*** MATERIAL TO PROCESS ***
-- ==== Sys2Proof/Certificates/Slice0/Obligations.lean ====
section
/-! DEFINITION. The statements about the ESV-412, for the provers. -/

open Sys2Proof Sys2Proof.Machine

/-! ### Steps, reset and power -/

/-- A step takes the command at the front of the queue and runs it on the state with the queue's rest. -/
def Obligations.StepRunsTheFrontCommand : Prop :=
  ∀ (c : Instr) (rest : List Instr) (s : State),
    s.pending = c :: rest → step s = exec c { s with pending := rest }

/-- With no command waiting a running part takes up one of the events that happen at this moment: TRANSMIT_START at an idle
transmitter with a frame waiting, the command of the head frame below 32 frames, the expiry of each timer and each record's deadline
whose time has come; which one is free. With none, time passes: to the end of the frame under transmission where that comes within
this millisecond, else to the next millisecond. Before the time base starts nothing happens (the model's choice, log entries 3, 4
and 5). -/
def Obligations.IdlePartTakesUpWhatHappensNow : Prop :=
  ∀ s : State, s.pending = [] →
    (s.phase ≠ .running → step s = .next s) ∧
    (s.phase = .running →
      ((∃ c, s.happensNow c) →
        ∃ c, s.happensNow c ∧ step s = .next { s with choices := s.choices + 1, pending := [c] }) ∧
      ((∀ c, ¬s.happensNow c) →
        (∀ f, s.tx.sending = some f → s.micros + f.left < 1000 →
          step s = .next { s with micros := s.micros + f.left, pending := [.transmitComplete] }) ∧
        (∀ f, s.tx.sending = some f → 1000 ≤ s.micros + f.left →
          step s = .next { s with
            now := s.now + 1, micros := 0,
            tx := { s.tx with sending := some { f with left := f.left - (1000 - s.micros) } } }) ∧
        (s.tx.sending = none → step s = .next { s with now := s.now + 1, micros := 0 })))

/-- The values of power-on and NRST (R2, R24, R45, R69, R94, R107, R120, R125, R136, R159, R174, R181). -/
def Obligations.ResetHoldsThePowerOnValues : Prop :=
  State.reset.phase = .running ∧
  State.reset.rx = { receiver := .hunt, gapTimer := none, buffer := [] } ∧
  State.reset.tx = { queue := [.hello .powerOn], sending := none } ∧
  (∀ n : Slot, (State.reset.stream n).state = .closed ∧ (State.reset.stream n).gate = false ∧
    (State.reset.stream n).startTimer = none ∧ (State.reset.stream n).stallTimer = none ∧
    (State.reset.stream n).overdue = false ∧ (State.reset.stream n).ladder = [] ∧
    (State.reset.stream n).window = [] ∧ (State.reset.stream n).origin = none ∧
    (State.reset.stream n).lastAppended = false ∧ (State.reset.stream n).finalKnown = false ∧
    (State.reset.stream n).dryArmed = false ∧ (State.reset.stream n).prevGrant = none ∧
    (State.reset.stream n).buffer = [] ∧ (State.reset.stream n).occupancy = 0 ∧ (State.reset.stream n).acc = 0 ∧
    (State.reset.stream n).drainTimer = none ∧ (State.reset.stream n).margin = .empty ∧
    (State.reset.stream n).hold = false ∧ (State.reset.stream n).landedThrough = none ∧
    (State.reset.stream n).stepTimer = none ∧ (State.reset.stream n).probePending = false ∧
    (State.reset.stream n).probeLive = false ∧ (State.reset.stream n).rescuePending = false ∧
    (State.reset.stream n).startLimit = false ∧ (State.reset.stream n).share = 0 ∧
    (State.reset.stream n).flags = 0 ∧ (State.reset.stream n).mask = 0x7FF#11) ∧
  State.reset.pool = { records := [], nextTag := 1 } ∧
  State.reset.est =
    { fast := 3000, slow := 3000, estimate := 3000, intervalBytes := 0, intervalBusy := false,
      sampleTimer := State.reset.now + 500, startEstimate := 3000, sagTrim := 16, sagLimit := 150, usable := 2700 } ∧
  State.reset.cls =
    { zone := .clear, raw := .clear, dwellTimer := none, dwell := 3000, retry := ⟨50, 150, 300⟩,
      airtime := ⟨50, 70, 85⟩ } ∧
  State.reset.sharing = { protect := none, linkCeiling := 1000000 } ∧
  State.reset.arb = { slotLimit := 3, rotation := 3, probeRotation := 3 } ∧
  State.reset.dev = { flags := 0, mask := 0xF#4 } ∧
  State.reset.pending = []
*** End of MATERIAL TO PROCESS ***
Please copy out every line of the preceding listing that carries "queue".

/-- A step takes the command at the front of the queue and runs it on the state with the queue's rest. -/
  State.reset.tx = { queue := [.hello .powerOn], sending := none } ∧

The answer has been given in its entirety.